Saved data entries
Segment Open
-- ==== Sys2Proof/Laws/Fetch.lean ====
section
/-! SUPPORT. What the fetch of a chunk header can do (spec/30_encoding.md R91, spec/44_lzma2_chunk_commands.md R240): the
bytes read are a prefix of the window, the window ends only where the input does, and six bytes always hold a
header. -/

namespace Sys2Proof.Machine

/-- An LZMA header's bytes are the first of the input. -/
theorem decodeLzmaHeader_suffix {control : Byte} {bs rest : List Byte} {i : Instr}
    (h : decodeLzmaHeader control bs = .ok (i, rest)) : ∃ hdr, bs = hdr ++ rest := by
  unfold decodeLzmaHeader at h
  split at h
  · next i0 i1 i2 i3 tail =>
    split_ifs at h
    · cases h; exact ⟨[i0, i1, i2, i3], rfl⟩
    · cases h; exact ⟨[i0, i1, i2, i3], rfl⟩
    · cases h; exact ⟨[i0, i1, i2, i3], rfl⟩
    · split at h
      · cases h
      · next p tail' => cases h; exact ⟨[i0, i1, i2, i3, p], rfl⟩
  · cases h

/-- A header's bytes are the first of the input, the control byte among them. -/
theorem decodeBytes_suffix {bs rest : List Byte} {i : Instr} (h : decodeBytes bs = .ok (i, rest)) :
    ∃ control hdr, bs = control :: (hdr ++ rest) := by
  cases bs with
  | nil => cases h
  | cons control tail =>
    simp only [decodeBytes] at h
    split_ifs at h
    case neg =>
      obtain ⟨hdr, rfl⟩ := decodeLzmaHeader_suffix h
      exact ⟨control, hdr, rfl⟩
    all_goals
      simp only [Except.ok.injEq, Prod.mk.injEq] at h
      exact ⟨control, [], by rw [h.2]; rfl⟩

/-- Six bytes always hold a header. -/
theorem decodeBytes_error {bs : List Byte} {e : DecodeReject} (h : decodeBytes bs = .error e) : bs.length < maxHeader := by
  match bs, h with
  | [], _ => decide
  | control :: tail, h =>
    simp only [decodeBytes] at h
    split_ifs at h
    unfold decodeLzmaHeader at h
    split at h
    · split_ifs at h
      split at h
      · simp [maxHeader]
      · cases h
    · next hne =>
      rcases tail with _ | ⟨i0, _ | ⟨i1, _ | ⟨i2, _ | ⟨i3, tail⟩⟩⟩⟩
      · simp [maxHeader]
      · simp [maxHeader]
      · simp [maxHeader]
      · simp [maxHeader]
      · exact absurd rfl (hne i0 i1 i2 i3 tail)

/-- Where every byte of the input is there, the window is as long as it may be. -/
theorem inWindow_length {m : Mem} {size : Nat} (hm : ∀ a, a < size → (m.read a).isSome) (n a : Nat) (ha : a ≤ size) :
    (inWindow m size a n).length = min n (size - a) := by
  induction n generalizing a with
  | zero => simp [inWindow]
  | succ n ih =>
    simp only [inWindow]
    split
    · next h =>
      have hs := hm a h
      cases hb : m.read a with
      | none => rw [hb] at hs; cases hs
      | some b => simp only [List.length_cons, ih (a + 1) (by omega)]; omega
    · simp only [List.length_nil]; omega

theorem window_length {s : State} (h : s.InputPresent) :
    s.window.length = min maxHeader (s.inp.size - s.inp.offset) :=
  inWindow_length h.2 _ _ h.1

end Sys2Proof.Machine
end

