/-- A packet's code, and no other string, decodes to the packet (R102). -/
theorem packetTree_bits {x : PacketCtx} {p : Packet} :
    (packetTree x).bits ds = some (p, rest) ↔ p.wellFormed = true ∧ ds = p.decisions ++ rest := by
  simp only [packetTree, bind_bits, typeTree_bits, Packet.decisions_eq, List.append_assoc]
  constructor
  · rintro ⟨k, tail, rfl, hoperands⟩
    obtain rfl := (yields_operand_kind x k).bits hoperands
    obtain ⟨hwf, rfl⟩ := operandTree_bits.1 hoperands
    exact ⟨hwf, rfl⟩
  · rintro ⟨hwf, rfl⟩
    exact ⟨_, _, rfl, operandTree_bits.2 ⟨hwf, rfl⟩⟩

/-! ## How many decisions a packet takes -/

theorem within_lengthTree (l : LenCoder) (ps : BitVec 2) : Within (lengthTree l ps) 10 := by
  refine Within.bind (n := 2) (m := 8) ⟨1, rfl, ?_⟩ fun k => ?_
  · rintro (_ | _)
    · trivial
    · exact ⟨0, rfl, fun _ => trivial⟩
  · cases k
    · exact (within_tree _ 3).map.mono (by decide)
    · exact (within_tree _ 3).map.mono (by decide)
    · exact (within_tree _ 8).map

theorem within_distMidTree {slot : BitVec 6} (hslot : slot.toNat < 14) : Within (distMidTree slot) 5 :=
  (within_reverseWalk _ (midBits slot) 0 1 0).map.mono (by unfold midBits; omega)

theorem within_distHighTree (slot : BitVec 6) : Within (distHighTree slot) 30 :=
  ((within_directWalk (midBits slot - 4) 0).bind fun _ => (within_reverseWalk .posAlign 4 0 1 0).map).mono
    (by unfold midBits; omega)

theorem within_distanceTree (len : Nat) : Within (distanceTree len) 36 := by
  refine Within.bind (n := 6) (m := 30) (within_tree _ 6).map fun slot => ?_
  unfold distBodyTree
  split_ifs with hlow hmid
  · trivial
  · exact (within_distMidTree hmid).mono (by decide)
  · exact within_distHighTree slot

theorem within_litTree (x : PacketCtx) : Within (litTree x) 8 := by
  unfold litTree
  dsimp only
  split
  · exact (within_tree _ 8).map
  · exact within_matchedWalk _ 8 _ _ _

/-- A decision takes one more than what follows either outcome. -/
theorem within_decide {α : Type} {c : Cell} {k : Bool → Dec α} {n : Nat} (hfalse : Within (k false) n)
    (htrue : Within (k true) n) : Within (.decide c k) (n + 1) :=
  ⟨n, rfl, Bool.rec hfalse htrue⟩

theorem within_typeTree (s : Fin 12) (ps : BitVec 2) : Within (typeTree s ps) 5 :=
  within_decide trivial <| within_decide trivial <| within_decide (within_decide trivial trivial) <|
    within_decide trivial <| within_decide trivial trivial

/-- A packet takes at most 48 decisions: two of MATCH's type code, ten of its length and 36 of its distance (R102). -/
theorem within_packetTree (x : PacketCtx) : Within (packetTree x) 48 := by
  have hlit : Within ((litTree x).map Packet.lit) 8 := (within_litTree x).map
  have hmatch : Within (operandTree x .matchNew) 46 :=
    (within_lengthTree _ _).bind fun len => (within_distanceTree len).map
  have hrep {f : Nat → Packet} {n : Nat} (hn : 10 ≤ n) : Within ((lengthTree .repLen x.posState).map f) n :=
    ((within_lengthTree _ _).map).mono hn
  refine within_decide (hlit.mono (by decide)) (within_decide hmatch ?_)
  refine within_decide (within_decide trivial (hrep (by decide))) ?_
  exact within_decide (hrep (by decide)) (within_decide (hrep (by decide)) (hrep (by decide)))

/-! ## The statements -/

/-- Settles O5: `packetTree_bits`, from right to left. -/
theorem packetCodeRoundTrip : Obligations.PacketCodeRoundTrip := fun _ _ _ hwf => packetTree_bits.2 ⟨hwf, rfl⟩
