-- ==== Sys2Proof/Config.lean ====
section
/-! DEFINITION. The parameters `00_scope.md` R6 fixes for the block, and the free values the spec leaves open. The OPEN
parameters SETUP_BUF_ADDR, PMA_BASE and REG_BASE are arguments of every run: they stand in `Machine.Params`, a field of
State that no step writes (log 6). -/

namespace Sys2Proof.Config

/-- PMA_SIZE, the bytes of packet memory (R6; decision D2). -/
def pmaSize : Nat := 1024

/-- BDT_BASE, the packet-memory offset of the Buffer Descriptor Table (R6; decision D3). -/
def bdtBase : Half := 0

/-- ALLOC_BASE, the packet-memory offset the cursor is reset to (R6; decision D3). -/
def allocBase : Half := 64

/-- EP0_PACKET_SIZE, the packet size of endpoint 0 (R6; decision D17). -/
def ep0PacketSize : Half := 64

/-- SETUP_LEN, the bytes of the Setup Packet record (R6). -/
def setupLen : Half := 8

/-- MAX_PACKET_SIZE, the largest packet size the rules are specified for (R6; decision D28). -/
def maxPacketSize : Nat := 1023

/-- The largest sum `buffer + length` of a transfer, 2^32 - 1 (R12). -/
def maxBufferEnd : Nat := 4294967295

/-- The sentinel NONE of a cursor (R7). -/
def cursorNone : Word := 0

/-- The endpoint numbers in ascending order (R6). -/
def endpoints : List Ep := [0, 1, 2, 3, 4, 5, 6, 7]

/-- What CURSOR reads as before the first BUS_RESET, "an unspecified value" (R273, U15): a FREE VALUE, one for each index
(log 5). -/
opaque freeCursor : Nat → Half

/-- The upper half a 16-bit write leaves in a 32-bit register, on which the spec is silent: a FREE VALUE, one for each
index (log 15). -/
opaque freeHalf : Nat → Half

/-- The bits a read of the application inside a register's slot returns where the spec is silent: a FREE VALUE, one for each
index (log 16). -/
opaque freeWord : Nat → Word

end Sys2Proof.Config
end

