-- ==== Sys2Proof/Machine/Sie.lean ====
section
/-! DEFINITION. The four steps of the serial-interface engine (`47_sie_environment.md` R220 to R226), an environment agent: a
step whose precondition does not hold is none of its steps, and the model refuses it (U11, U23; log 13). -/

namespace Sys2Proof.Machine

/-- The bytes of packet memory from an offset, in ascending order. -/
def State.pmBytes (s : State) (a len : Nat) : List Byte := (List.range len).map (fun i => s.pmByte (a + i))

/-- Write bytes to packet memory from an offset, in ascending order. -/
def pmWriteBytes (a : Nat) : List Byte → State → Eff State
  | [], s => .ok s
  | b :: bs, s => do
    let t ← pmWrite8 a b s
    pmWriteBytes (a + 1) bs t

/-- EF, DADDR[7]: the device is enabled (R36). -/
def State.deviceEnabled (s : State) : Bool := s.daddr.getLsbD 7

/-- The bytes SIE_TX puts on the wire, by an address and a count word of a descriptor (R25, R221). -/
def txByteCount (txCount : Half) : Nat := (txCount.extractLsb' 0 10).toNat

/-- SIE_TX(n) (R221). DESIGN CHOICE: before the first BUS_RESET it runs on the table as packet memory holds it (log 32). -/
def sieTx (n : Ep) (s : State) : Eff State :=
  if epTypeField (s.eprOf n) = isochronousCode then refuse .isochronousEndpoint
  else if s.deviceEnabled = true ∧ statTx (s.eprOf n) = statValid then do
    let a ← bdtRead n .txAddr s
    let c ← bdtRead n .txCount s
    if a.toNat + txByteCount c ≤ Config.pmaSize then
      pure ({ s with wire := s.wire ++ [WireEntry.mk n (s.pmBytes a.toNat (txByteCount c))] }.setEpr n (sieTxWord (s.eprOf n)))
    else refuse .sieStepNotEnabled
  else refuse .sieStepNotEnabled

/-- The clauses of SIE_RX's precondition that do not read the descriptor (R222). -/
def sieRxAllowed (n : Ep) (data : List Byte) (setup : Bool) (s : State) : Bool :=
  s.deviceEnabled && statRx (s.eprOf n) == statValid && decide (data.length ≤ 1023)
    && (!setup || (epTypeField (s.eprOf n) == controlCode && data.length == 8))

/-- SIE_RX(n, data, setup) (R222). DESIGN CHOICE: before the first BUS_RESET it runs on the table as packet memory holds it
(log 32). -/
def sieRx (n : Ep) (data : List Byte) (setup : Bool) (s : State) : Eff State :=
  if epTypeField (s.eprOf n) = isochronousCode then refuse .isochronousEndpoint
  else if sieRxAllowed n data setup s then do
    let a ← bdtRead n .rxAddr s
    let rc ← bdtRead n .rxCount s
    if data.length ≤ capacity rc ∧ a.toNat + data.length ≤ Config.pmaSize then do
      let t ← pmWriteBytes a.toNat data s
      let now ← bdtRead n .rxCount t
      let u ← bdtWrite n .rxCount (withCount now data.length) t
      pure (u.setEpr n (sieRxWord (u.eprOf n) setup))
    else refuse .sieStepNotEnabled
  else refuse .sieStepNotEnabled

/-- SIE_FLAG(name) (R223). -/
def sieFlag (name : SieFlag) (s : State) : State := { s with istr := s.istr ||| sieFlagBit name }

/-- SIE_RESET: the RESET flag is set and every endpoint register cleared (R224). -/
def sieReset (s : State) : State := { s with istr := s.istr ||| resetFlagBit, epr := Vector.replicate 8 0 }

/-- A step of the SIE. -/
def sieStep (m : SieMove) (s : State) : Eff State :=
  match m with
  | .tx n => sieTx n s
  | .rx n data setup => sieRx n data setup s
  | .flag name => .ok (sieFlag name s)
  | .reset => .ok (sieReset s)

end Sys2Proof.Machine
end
Segment Closed
■ **Task to complete**
Starting with the line above that holds "of packet memory from" and stopping with the line that holds "let t ← pmWrite8 a b s", reproduce each line exactly, omitting all other lines.

■ **Answer to the exercise**
/-- The bytes of packet memory from an offset, in ascending order. -/
def State.pmBytes (s : State) (a len : Nat) : List Byte := (List.range len).map (fun i => s.pmByte (a + i))

/-- Write bytes to packet memory from an offset, in ascending order. -/
def pmWriteBytes (a : Nat) : List Byte → State → Eff State
  | [], s => .ok s
  | b :: bs, s => do
    let t ← pmWrite8 a b s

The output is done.